### What needs to be done
In the material below, the lines containing the word "causeAccessErr" are required; copy each of them.

_ _ _ _ _

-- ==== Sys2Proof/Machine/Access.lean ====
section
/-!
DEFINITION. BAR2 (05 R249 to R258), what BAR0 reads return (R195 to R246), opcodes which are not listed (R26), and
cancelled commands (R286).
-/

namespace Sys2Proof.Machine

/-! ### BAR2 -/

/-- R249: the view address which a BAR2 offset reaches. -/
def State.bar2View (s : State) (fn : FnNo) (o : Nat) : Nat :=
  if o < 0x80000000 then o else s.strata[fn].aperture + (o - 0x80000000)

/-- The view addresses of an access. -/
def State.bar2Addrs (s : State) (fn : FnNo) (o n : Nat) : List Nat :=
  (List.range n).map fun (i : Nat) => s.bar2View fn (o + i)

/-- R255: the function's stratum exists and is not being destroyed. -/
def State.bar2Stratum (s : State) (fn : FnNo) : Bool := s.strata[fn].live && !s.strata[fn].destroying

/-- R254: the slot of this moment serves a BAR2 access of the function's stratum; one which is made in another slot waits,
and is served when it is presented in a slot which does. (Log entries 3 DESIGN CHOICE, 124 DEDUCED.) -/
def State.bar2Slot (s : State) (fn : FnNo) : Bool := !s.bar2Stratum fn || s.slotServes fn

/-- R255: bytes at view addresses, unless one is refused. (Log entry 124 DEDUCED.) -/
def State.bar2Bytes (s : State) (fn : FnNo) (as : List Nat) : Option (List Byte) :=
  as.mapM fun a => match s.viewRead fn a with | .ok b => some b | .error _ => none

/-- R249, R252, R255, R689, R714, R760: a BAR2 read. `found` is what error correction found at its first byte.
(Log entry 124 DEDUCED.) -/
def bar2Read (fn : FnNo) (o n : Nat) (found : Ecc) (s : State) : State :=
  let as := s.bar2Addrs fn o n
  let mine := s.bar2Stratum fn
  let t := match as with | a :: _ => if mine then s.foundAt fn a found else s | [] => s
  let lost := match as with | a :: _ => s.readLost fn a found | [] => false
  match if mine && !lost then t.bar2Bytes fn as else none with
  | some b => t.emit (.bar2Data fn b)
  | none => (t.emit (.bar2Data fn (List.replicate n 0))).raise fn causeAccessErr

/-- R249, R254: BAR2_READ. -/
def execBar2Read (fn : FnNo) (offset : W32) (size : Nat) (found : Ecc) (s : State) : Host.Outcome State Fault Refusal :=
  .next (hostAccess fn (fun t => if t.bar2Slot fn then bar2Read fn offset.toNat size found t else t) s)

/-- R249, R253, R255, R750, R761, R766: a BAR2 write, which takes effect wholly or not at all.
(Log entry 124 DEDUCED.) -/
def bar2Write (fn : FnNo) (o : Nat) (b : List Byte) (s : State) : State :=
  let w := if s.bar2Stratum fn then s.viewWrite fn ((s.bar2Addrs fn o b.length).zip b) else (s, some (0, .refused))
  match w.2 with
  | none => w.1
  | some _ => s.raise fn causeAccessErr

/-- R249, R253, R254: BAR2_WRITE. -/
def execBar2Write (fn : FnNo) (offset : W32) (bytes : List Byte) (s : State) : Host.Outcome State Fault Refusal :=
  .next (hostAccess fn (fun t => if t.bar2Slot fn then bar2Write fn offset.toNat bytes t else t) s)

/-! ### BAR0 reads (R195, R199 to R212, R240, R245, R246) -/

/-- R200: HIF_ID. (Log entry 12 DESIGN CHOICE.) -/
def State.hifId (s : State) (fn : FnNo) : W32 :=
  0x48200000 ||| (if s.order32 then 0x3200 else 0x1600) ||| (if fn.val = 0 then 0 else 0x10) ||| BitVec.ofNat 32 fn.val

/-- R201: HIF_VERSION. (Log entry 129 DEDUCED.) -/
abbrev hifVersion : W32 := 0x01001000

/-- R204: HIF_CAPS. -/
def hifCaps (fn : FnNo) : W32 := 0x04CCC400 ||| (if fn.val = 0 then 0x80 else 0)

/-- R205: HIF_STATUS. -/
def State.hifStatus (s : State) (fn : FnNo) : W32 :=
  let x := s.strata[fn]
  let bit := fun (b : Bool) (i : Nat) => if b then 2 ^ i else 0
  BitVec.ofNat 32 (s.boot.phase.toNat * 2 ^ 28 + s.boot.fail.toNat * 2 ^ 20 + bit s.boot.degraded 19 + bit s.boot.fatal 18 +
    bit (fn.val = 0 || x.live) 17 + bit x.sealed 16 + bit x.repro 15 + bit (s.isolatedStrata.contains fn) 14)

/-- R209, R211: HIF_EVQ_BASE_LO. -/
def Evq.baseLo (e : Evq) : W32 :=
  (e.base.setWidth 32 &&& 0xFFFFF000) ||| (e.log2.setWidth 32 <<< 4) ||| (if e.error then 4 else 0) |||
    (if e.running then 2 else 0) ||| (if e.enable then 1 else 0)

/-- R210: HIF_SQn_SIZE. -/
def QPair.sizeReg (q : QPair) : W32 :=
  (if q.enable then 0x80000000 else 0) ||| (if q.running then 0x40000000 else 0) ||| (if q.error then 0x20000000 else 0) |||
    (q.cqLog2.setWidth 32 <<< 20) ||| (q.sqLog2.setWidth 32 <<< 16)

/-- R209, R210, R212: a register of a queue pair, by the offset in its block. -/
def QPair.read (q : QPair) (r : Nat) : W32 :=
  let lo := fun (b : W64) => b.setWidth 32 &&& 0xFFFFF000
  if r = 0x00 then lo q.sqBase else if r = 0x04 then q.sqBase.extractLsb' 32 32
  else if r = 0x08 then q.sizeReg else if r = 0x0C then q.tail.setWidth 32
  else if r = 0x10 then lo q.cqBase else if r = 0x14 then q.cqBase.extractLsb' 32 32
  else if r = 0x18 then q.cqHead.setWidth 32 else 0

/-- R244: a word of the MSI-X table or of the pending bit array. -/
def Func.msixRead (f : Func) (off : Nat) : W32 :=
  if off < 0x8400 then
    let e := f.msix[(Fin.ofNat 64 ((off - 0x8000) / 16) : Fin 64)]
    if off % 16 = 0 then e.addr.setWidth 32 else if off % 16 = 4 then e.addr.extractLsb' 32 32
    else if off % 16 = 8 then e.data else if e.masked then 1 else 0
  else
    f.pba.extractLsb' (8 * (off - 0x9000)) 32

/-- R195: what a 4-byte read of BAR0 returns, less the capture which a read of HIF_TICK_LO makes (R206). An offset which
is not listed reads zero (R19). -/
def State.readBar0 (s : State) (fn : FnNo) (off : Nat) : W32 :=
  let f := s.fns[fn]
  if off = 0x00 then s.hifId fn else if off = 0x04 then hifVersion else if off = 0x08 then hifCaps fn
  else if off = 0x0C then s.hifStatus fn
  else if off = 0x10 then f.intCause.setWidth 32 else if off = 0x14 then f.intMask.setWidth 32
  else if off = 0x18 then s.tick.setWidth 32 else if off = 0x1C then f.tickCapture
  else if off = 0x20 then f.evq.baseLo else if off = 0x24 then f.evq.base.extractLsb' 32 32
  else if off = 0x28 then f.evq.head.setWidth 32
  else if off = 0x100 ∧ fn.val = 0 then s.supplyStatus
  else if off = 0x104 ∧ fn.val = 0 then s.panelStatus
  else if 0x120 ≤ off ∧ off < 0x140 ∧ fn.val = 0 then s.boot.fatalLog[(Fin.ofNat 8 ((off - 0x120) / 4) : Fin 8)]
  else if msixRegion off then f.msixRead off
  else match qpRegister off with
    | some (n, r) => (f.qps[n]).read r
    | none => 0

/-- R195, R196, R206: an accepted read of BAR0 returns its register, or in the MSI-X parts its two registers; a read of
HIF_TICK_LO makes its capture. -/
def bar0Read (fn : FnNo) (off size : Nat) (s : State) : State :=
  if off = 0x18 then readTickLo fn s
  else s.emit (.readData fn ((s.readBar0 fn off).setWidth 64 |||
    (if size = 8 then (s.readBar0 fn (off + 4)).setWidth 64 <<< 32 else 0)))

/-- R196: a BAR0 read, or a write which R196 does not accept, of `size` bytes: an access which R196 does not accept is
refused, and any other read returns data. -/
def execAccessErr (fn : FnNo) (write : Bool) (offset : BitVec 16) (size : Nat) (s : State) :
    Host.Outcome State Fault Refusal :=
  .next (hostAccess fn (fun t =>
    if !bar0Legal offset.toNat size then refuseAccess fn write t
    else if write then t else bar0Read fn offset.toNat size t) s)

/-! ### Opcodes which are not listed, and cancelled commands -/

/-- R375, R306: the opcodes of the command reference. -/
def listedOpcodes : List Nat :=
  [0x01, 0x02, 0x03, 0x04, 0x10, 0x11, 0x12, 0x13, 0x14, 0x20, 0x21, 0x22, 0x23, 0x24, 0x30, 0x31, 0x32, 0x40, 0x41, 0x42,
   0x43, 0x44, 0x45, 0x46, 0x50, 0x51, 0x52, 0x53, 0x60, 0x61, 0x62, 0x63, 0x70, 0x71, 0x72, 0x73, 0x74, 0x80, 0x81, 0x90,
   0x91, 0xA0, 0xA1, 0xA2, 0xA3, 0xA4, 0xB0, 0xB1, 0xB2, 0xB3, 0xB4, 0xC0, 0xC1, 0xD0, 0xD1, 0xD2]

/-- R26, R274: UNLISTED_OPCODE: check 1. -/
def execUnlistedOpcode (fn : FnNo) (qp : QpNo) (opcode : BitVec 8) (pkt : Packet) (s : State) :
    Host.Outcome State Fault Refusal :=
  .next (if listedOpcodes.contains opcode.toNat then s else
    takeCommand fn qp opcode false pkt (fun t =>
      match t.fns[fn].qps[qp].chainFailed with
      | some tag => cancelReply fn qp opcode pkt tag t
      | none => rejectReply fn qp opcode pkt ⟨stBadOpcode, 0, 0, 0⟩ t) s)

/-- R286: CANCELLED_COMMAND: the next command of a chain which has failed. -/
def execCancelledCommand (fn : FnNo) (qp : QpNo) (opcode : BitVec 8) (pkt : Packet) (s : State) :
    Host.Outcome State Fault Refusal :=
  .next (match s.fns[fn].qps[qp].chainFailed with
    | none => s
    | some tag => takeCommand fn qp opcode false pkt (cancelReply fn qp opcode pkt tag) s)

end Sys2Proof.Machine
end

_ _ _ _ _

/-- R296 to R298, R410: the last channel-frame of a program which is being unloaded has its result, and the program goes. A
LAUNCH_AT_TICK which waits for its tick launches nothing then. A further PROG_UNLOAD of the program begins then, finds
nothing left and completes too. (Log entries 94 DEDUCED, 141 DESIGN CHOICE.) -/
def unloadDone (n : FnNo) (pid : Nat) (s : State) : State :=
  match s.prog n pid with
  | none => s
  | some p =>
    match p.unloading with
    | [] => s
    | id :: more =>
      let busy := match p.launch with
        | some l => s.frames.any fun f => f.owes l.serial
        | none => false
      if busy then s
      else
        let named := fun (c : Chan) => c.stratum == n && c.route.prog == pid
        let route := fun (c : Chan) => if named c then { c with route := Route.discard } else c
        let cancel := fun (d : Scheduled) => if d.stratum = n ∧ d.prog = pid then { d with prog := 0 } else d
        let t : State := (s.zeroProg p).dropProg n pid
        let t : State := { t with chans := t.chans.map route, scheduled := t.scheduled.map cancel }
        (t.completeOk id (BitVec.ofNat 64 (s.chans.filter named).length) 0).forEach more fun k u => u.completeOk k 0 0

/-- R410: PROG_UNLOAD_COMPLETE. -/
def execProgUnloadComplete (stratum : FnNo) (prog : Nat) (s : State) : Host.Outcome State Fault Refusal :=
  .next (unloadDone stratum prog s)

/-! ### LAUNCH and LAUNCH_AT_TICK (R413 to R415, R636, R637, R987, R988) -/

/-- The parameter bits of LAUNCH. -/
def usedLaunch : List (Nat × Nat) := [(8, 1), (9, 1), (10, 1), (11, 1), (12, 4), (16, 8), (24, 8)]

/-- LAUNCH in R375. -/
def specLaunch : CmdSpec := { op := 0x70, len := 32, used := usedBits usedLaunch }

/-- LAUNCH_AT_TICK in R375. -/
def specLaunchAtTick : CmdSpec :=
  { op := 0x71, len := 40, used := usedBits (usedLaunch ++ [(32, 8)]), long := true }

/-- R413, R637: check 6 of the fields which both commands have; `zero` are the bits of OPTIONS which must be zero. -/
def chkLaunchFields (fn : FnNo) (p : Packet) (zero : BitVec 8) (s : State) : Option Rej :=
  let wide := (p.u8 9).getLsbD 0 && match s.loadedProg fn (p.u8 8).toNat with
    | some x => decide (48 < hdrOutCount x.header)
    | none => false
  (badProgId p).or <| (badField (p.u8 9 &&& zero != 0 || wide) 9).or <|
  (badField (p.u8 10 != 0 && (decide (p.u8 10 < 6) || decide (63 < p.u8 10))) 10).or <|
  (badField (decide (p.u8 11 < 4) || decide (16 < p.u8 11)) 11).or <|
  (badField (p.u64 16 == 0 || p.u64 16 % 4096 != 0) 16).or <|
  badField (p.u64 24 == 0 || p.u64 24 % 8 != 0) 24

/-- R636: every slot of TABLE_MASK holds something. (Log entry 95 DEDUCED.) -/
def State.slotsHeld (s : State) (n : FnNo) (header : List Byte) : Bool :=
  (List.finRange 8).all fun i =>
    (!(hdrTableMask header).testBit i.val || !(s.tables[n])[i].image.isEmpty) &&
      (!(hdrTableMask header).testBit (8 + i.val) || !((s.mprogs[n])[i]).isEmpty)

_ _ _ _ _

### Answer space
  | none => (t.emit (.bar2Data fn (List.replicate n 0))).raise fn causeAccessErr
  | some _ => s.raise fn causeAccessErr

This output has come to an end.